_To do_.
Sort through the data and copy the lines holding the word "subNat".
*** Record extracts Section Begins ***
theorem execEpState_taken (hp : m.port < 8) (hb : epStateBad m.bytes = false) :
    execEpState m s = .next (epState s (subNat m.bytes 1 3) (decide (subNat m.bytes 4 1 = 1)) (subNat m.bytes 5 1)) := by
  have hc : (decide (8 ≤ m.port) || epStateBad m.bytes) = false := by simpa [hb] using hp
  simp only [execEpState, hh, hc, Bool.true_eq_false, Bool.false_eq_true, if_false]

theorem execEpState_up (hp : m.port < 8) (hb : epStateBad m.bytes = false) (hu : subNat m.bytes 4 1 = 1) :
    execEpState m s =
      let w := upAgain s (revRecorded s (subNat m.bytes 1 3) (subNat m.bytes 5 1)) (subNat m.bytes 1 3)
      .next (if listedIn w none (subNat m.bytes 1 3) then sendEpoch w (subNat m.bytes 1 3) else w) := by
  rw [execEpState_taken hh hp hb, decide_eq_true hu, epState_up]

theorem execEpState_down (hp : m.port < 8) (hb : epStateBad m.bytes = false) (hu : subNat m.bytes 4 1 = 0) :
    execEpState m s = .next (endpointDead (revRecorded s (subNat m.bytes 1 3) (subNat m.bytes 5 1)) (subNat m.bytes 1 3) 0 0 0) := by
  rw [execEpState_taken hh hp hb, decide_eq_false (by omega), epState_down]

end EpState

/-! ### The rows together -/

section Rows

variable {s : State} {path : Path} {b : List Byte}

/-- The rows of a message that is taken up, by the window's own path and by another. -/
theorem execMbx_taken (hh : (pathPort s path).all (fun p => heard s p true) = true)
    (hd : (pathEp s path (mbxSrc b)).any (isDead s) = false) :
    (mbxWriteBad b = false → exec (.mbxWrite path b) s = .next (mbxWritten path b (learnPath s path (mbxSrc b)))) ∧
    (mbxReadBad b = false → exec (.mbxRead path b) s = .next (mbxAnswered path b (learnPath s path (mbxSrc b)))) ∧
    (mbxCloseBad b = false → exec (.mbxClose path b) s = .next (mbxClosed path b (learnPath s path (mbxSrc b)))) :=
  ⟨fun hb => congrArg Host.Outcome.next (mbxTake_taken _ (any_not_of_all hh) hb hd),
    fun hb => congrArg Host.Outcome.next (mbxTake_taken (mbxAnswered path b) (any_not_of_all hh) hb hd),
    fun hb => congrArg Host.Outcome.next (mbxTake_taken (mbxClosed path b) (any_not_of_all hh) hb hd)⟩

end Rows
*** Record extracts Section Ends ***
_Response for this exercise_.
    execEpState m s = .next (epState s (subNat m.bytes 1 3) (decide (subNat m.bytes 4 1 = 1)) (subNat m.bytes 5 1)) := by
theorem execEpState_up (hp : m.port < 8) (hb : epStateBad m.bytes = false) (hu : subNat m.bytes 4 1 = 1) :
      let w := upAgain s (revRecorded s (subNat m.bytes 1 3) (subNat m.bytes 5 1)) (subNat m.bytes 1 3)
      .next (if listedIn w none (subNat m.bytes 1 3) then sendEpoch w (subNat m.bytes 1 3) else w) := by
theorem execEpState_down (hp : m.port < 8) (hb : epStateBad m.bytes = false) (hu : subNat m.bytes 4 1 = 0) :
    execEpState m s = .next (endpointDead (revRecorded s (subNat m.bytes 1 3) (subNat m.bytes 5 1)) (subNat m.bytes 1 3) 0 0 0) := by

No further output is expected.